**Description of the task**
Please take the lines from the one holding "(s.orSta b f m).pending" through the one holding "(s.orSta b f m).power" in the data below and copy them exactly.

**Data for analysis**
@[simp] theorem State.logEv_fields (s : State) (r : BitVec 16) (e : Ev) (d : List Nat) :
    (s.logEv r e d).pending = s.pending ∧ (s.logEv r e d).free = s.free ∧ (s.logEv r e d).time = s.time ∧ (s.logEv r e d).regs = s.regs ∧
    (s.logEv r e d).power = s.power ∧ (s.logEv r e d).heads = s.heads ∧ (s.logEv r e d).bays = s.bays ∧ (s.logEv r e d).sleds = s.sleds ∧
    (s.logEv r e d).sas = s.sas ∧ (s.logEv r e d).trans = s.trans ∧ (s.logEv r e d).encs = s.encs ∧ (s.logEv r e d).runoutStore = s.runoutStore ∧
    (s.logEv r e d).loadedDiscs = s.loadedDiscs ∧ (s.logEv r e d).trims = s.trims ∧ (s.logEv r e d).beams = s.beams ∧
    (s.logEv r e d).replay = s.replay ∧ (s.logEv r e d).wrs = s.wrs ∧ (s.logEv r e d).extents = s.extents ∧ (s.logEv r e d).nextKey = s.nextKey ∧
    (s.logEv r e d).seqNext = s.seqNext ∧ (s.logEv r e d).seqEnd = s.seqEnd ∧ (s.logEv r e d).decoders = s.decoders ∧
    (s.logEv r e d).codewords = s.codewords ∧ (s.logEv r e d).nextCw = s.nextCw ∧ (s.logEv r e d).sweeps = s.sweeps ∧
    (s.logEv r e d).mounts = s.mounts ∧ (s.logEv r e d).map = s.map ∧ (s.logEv r e d).discStore = s.discStore ∧ (s.logEv r e d).host = s.host ∧
    (s.logEv r e d).funcs = s.funcs ∧ (s.logEv r e d).sqs = s.sqs ∧ (s.logEv r e d).cqs = s.cqs ∧ (s.logEv r e d).lines = s.lines ∧
    (s.logEv r e d).cmds = s.cmds ∧ (s.logEv r e d).nextCmd = s.nextCmd ∧ (s.logEv r e d).arb = s.arb ∧ (s.logEv r e d).selfTest = s.selfTest ∧
    (s.logEv r e d).bufs = s.bufs ∧ (s.logEv r e d).poolWaits = s.poolWaits ∧ (s.logEv r e d).quotas = s.quotas ∧ (s.logEv r e d).cache = s.cache ∧
    (s.logEv r e d).dram = s.dram ∧ (s.logEv r e d).drams = s.drams ∧ (s.logEv r e d).ceTable = s.ceTable ∧ (s.logEv r e d).marks = s.marks ∧
    (s.logEv r e d).devErrs = s.devErrs ∧ (s.logEv r e d).sramPos = s.sramPos ∧ (s.logEv r e d).srams = s.srams ∧
    (s.logEv r e d).cipher = s.cipher ∧ (s.logEv r e d).slots = s.slots ∧ (s.logEv r e d).nss = s.nss ∧ (s.logEv r e d).chain = s.chain ∧
    (s.logEv r e d).calib = s.calib ∧ (s.logEv r e d).nv = s.nv ∧ (s.logEv r e d).mgmt = s.mgmt ∧ (s.logEv r e d).meter = s.meter ∧
    (s.logEv r e d).resHist = s.resHist ∧ (s.logEv r e d).msix = s.msix ∧ (s.logEv r e d).msixFns = s.msixFns ∧
    (s.logEv r e d).minimal = s.minimal ∧ (s.logEv r e d).out = s.out :=
  ⟨rfl, rfl, rfl, rfl, rfl, rfl, rfl, rfl, rfl, rfl, rfl, rfl, rfl, rfl, rfl, rfl, rfl, rfl, rfl, rfl, rfl, rfl, rfl, rfl, rfl, rfl, rfl, rfl, rfl, rfl, rfl, rfl, rfl, rfl, rfl, rfl, rfl, rfl, rfl, rfl, rfl, rfl, rfl, rfl, rfl, rfl, rfl, rfl, rfl, rfl, rfl, rfl, rfl, rfl, rfl, rfl, rfl, rfl, rfl, rfl, rfl⟩

@[simp] theorem State.setPending_fields (s : State) (tag : Nat) :
    (s.setPending tag).pending = s.pending ∧ (s.setPending tag).free = s.free ∧ (s.setPending tag).time = s.time ∧ (s.setPending tag).log = s.log ∧
    (s.setPending tag).power = s.power ∧ (s.setPending tag).heads = s.heads ∧ (s.setPending tag).bays = s.bays ∧
    (s.setPending tag).sleds = s.sleds ∧ (s.setPending tag).sas = s.sas ∧ (s.setPending tag).trans = s.trans ∧ (s.setPending tag).encs = s.encs ∧
    (s.setPending tag).runoutStore = s.runoutStore ∧ (s.setPending tag).loadedDiscs = s.loadedDiscs ∧ (s.setPending tag).trims = s.trims ∧
    (s.setPending tag).beams = s.beams ∧ (s.setPending tag).replay = s.replay ∧ (s.setPending tag).wrs = s.wrs ∧
    (s.setPending tag).extents = s.extents ∧ (s.setPending tag).nextKey = s.nextKey ∧ (s.setPending tag).seqNext = s.seqNext ∧
    (s.setPending tag).seqEnd = s.seqEnd ∧ (s.setPending tag).decoders = s.decoders ∧ (s.setPending tag).codewords = s.codewords ∧
    (s.setPending tag).nextCw = s.nextCw ∧ (s.setPending tag).sweeps = s.sweeps ∧ (s.setPending tag).mounts = s.mounts ∧
    (s.setPending tag).map = s.map ∧ (s.setPending tag).discStore = s.discStore ∧ (s.setPending tag).host = s.host ∧
    (s.setPending tag).funcs = s.funcs ∧ (s.setPending tag).sqs = s.sqs ∧ (s.setPending tag).cqs = s.cqs ∧ (s.setPending tag).lines = s.lines ∧
    (s.setPending tag).cmds = s.cmds ∧ (s.setPending tag).nextCmd = s.nextCmd ∧ (s.setPending tag).arb = s.arb ∧
    (s.setPending tag).selfTest = s.selfTest ∧ (s.setPending tag).bufs = s.bufs ∧ (s.setPending tag).poolWaits = s.poolWaits ∧
    (s.setPending tag).quotas = s.quotas ∧ (s.setPending tag).cache = s.cache ∧ (s.setPending tag).dram = s.dram ∧
    (s.setPending tag).drams = s.drams ∧ (s.setPending tag).ceTable = s.ceTable ∧ (s.setPending tag).marks = s.marks ∧
    (s.setPending tag).devErrs = s.devErrs ∧ (s.setPending tag).sramPos = s.sramPos ∧ (s.setPending tag).srams = s.srams ∧
    (s.setPending tag).cipher = s.cipher ∧ (s.setPending tag).slots = s.slots ∧ (s.setPending tag).nss = s.nss ∧
    (s.setPending tag).chain = s.chain ∧ (s.setPending tag).calib = s.calib ∧ (s.setPending tag).nv = s.nv ∧ (s.setPending tag).mgmt = s.mgmt ∧
    (s.setPending tag).meter = s.meter ∧ (s.setPending tag).resHist = s.resHist ∧ (s.setPending tag).msix = s.msix ∧
    (s.setPending tag).msixFns = s.msixFns ∧ (s.setPending tag).minimal = s.minimal ∧ (s.setPending tag).out = s.out :=
  ⟨rfl, rfl, rfl, rfl, rfl, rfl, rfl, rfl, rfl, rfl, rfl, rfl, rfl, rfl, rfl, rfl, rfl, rfl, rfl, rfl, rfl, rfl, rfl, rfl, rfl, rfl, rfl, rfl, rfl, rfl, rfl, rfl, rfl, rfl, rfl, rfl, rfl, rfl, rfl, rfl, rfl, rfl, rfl, rfl, rfl, rfl, rfl, rfl, rfl, rfl, rfl, rfl, rfl, rfl, rfl, rfl, rfl, rfl, rfl, rfl, rfl⟩

@[simp] theorem State.flag_fields (s : State) (b : Blk) (f : Field) :
    (s.flag b f).pending = s.pending ∧ (s.flag b f).free = s.free ∧ (s.flag b f).time = s.time ∧ (s.flag b f).log = s.log ∧
    (s.flag b f).power = s.power ∧ (s.flag b f).heads = s.heads ∧ (s.flag b f).bays = s.bays ∧ (s.flag b f).sleds = s.sleds ∧
    (s.flag b f).sas = s.sas ∧ (s.flag b f).trans = s.trans ∧ (s.flag b f).encs = s.encs ∧ (s.flag b f).runoutStore = s.runoutStore ∧
    (s.flag b f).loadedDiscs = s.loadedDiscs ∧ (s.flag b f).trims = s.trims ∧ (s.flag b f).beams = s.beams ∧ (s.flag b f).replay = s.replay ∧
    (s.flag b f).wrs = s.wrs ∧ (s.flag b f).extents = s.extents ∧ (s.flag b f).nextKey = s.nextKey ∧ (s.flag b f).seqNext = s.seqNext ∧
    (s.flag b f).seqEnd = s.seqEnd ∧ (s.flag b f).decoders = s.decoders ∧ (s.flag b f).codewords = s.codewords ∧ (s.flag b f).nextCw = s.nextCw ∧
    (s.flag b f).sweeps = s.sweeps ∧ (s.flag b f).mounts = s.mounts ∧ (s.flag b f).map = s.map ∧ (s.flag b f).discStore = s.discStore ∧
    (s.flag b f).host = s.host ∧ (s.flag b f).funcs = s.funcs ∧ (s.flag b f).sqs = s.sqs ∧ (s.flag b f).cqs = s.cqs ∧
    (s.flag b f).lines = s.lines ∧ (s.flag b f).cmds = s.cmds ∧ (s.flag b f).nextCmd = s.nextCmd ∧ (s.flag b f).arb = s.arb ∧
    (s.flag b f).selfTest = s.selfTest ∧ (s.flag b f).bufs = s.bufs ∧ (s.flag b f).poolWaits = s.poolWaits ∧ (s.flag b f).quotas = s.quotas ∧
    (s.flag b f).cache = s.cache ∧ (s.flag b f).dram = s.dram ∧ (s.flag b f).drams = s.drams ∧ (s.flag b f).ceTable = s.ceTable ∧
    (s.flag b f).marks = s.marks ∧ (s.flag b f).devErrs = s.devErrs ∧ (s.flag b f).sramPos = s.sramPos ∧ (s.flag b f).srams = s.srams ∧
    (s.flag b f).cipher = s.cipher ∧ (s.flag b f).slots = s.slots ∧ (s.flag b f).nss = s.nss ∧ (s.flag b f).chain = s.chain ∧
    (s.flag b f).calib = s.calib ∧ (s.flag b f).nv = s.nv ∧ (s.flag b f).mgmt = s.mgmt ∧ (s.flag b f).meter = s.meter ∧
    (s.flag b f).resHist = s.resHist ∧ (s.flag b f).msix = s.msix ∧ (s.flag b f).msixFns = s.msixFns ∧ (s.flag b f).minimal = s.minimal ∧
    (s.flag b f).out = s.out :=
  ⟨rfl, rfl, rfl, rfl, rfl, rfl, rfl, rfl, rfl, rfl, rfl, rfl, rfl, rfl, rfl, rfl, rfl, rfl, rfl, rfl, rfl, rfl, rfl, rfl, rfl, rfl, rfl, rfl, rfl, rfl, rfl, rfl, rfl, rfl, rfl, rfl, rfl, rfl, rfl, rfl, rfl, rfl, rfl, rfl, rfl, rfl, rfl, rfl, rfl, rfl, rfl, rfl, rfl, rfl, rfl, rfl, rfl, rfl, rfl, rfl, rfl⟩

@[simp] theorem State.orSta_fields (s : State) (b : Blk) (f : Field) (m : Nat) :
    (s.orSta b f m).pending = s.pending ∧ (s.orSta b f m).free = s.free ∧ (s.orSta b f m).time = s.time ∧ (s.orSta b f m).log = s.log ∧
    (s.orSta b f m).power = s.power ∧ (s.orSta b f m).heads = s.heads ∧ (s.orSta b f m).bays = s.bays ∧ (s.orSta b f m).sleds = s.sleds ∧
    (s.orSta b f m).sas = s.sas ∧ (s.orSta b f m).trans = s.trans ∧ (s.orSta b f m).encs = s.encs ∧ (s.orSta b f m).runoutStore = s.runoutStore ∧
    (s.orSta b f m).loadedDiscs = s.loadedDiscs ∧ (s.orSta b f m).trims = s.trims ∧ (s.orSta b f m).beams = s.beams ∧
    (s.orSta b f m).replay = s.replay ∧ (s.orSta b f m).wrs = s.wrs ∧ (s.orSta b f m).extents = s.extents ∧ (s.orSta b f m).nextKey = s.nextKey ∧
    (s.orSta b f m).seqNext = s.seqNext ∧ (s.orSta b f m).seqEnd = s.seqEnd ∧ (s.orSta b f m).decoders = s.decoders ∧
    (s.orSta b f m).codewords = s.codewords ∧ (s.orSta b f m).nextCw = s.nextCw ∧ (s.orSta b f m).sweeps = s.sweeps ∧
    (s.orSta b f m).mounts = s.mounts ∧ (s.orSta b f m).map = s.map ∧ (s.orSta b f m).discStore = s.discStore ∧ (s.orSta b f m).host = s.host ∧
    (s.orSta b f m).funcs = s.funcs ∧ (s.orSta b f m).sqs = s.sqs ∧ (s.orSta b f m).cqs = s.cqs ∧ (s.orSta b f m).lines = s.lines ∧
    (s.orSta b f m).cmds = s.cmds ∧ (s.orSta b f m).nextCmd = s.nextCmd ∧ (s.orSta b f m).arb = s.arb ∧ (s.orSta b f m).selfTest = s.selfTest ∧
    (s.orSta b f m).bufs = s.bufs ∧ (s.orSta b f m).poolWaits = s.poolWaits ∧ (s.orSta b f m).quotas = s.quotas ∧ (s.orSta b f m).cache = s.cache ∧
    (s.orSta b f m).dram = s.dram ∧ (s.orSta b f m).drams = s.drams ∧ (s.orSta b f m).ceTable = s.ceTable ∧ (s.orSta b f m).marks = s.marks ∧
    (s.orSta b f m).devErrs = s.devErrs ∧ (s.orSta b f m).sramPos = s.sramPos ∧ (s.orSta b f m).srams = s.srams ∧
    (s.orSta b f m).cipher = s.cipher ∧ (s.orSta b f m).slots = s.slots ∧ (s.orSta b f m).nss = s.nss ∧ (s.orSta b f m).chain = s.chain ∧
    (s.orSta b f m).calib = s.calib ∧ (s.orSta b f m).nv = s.nv ∧ (s.orSta b f m).mgmt = s.mgmt ∧ (s.orSta b f m).meter = s.meter ∧
    (s.orSta b f m).resHist = s.resHist ∧ (s.orSta b f m).msix = s.msix ∧ (s.orSta b f m).msixFns = s.msixFns ∧
    (s.orSta b f m).minimal = s.minimal ∧ (s.orSta b f m).out = s.out :=
  ⟨rfl, rfl, rfl, rfl, rfl, rfl, rfl, rfl, rfl, rfl, rfl, rfl, rfl, rfl, rfl, rfl, rfl, rfl, rfl, rfl, rfl, rfl, rfl, rfl, rfl, rfl, rfl, rfl, rfl, rfl, rfl, rfl, rfl, rfl, rfl, rfl, rfl, rfl, rfl, rfl, rfl, rfl, rfl, rfl, rfl, rfl, rfl, rfl, rfl, rfl, rfl, rfl, rfl, rfl, rfl, rfl, rfl, rfl, rfl, rfl, rfl⟩

@[simp] theorem State.addSat_fields (s : State) (b : Blk) (f : Field) (n : Nat) :
    (s.addSat b f n).pending = s.pending ∧ (s.addSat b f n).free = s.free ∧ (s.addSat b f n).time = s.time ∧ (s.addSat b f n).log = s.log ∧
    (s.addSat b f n).power = s.power ∧ (s.addSat b f n).heads = s.heads ∧ (s.addSat b f n).bays = s.bays ∧ (s.addSat b f n).sleds = s.sleds ∧
    (s.addSat b f n).sas = s.sas ∧ (s.addSat b f n).trans = s.trans ∧ (s.addSat b f n).encs = s.encs ∧
    (s.addSat b f n).runoutStore = s.runoutStore ∧ (s.addSat b f n).loadedDiscs = s.loadedDiscs ∧ (s.addSat b f n).trims = s.trims ∧
    (s.addSat b f n).beams = s.beams ∧ (s.addSat b f n).replay = s.replay ∧ (s.addSat b f n).wrs = s.wrs ∧ (s.addSat b f n).extents = s.extents ∧
    (s.addSat b f n).nextKey = s.nextKey ∧ (s.addSat b f n).seqNext = s.seqNext ∧ (s.addSat b f n).seqEnd = s.seqEnd ∧
    (s.addSat b f n).decoders = s.decoders ∧ (s.addSat b f n).codewords = s.codewords ∧ (s.addSat b f n).nextCw = s.nextCw ∧
    (s.addSat b f n).sweeps = s.sweeps ∧ (s.addSat b f n).mounts = s.mounts ∧ (s.addSat b f n).map = s.map ∧
    (s.addSat b f n).discStore = s.discStore ∧ (s.addSat b f n).host = s.host ∧ (s.addSat b f n).funcs = s.funcs ∧ (s.addSat b f n).sqs = s.sqs ∧
    (s.addSat b f n).cqs = s.cqs ∧ (s.addSat b f n).lines = s.lines ∧ (s.addSat b f n).cmds = s.cmds ∧ (s.addSat b f n).nextCmd = s.nextCmd ∧
    (s.addSat b f n).arb = s.arb ∧ (s.addSat b f n).selfTest = s.selfTest ∧ (s.addSat b f n).bufs = s.bufs ∧
    (s.addSat b f n).poolWaits = s.poolWaits ∧ (s.addSat b f n).quotas = s.quotas ∧ (s.addSat b f n).cache = s.cache ∧
    (s.addSat b f n).dram = s.dram ∧ (s.addSat b f n).drams = s.drams ∧ (s.addSat b f n).ceTable = s.ceTable ∧ (s.addSat b f n).marks = s.marks ∧
    (s.addSat b f n).devErrs = s.devErrs ∧ (s.addSat b f n).sramPos = s.sramPos ∧ (s.addSat b f n).srams = s.srams ∧
    (s.addSat b f n).cipher = s.cipher ∧ (s.addSat b f n).slots = s.slots ∧ (s.addSat b f n).nss = s.nss ∧ (s.addSat b f n).chain = s.chain ∧
    (s.addSat b f n).calib = s.calib ∧ (s.addSat b f n).nv = s.nv ∧ (s.addSat b f n).mgmt = s.mgmt ∧ (s.addSat b f n).meter = s.meter ∧
    (s.addSat b f n).resHist = s.resHist ∧ (s.addSat b f n).msix = s.msix ∧ (s.addSat b f n).msixFns = s.msixFns ∧
    (s.addSat b f n).minimal = s.minimal ∧ (s.addSat b f n).out = s.out :=
  ⟨rfl, rfl, rfl, rfl, rfl, rfl, rfl, rfl, rfl, rfl, rfl, rfl, rfl, rfl, rfl, rfl, rfl, rfl, rfl, rfl, rfl, rfl, rfl, rfl, rfl, rfl, rfl, rfl, rfl, rfl, rfl, rfl, rfl, rfl, rfl, rfl, rfl, rfl, rfl, rfl, rfl, rfl, rfl, rfl, rfl, rfl, rfl, rfl, rfl, rfl, rfl, rfl, rfl, rfl, rfl, rfl, rfl, rfl, rfl, rfl, rfl⟩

**Answer box**
    (s.orSta b f m).pending = s.pending ∧ (s.orSta b f m).free = s.free ∧ (s.orSta b f m).time = s.time ∧ (s.orSta b f m).log = s.log ∧
    (s.orSta b f m).power = s.power ∧ (s.orSta b f m).heads = s.heads ∧ (s.orSta b f m).bays = s.bays ∧ (s.orSta b f m).sleds = s.sleds ∧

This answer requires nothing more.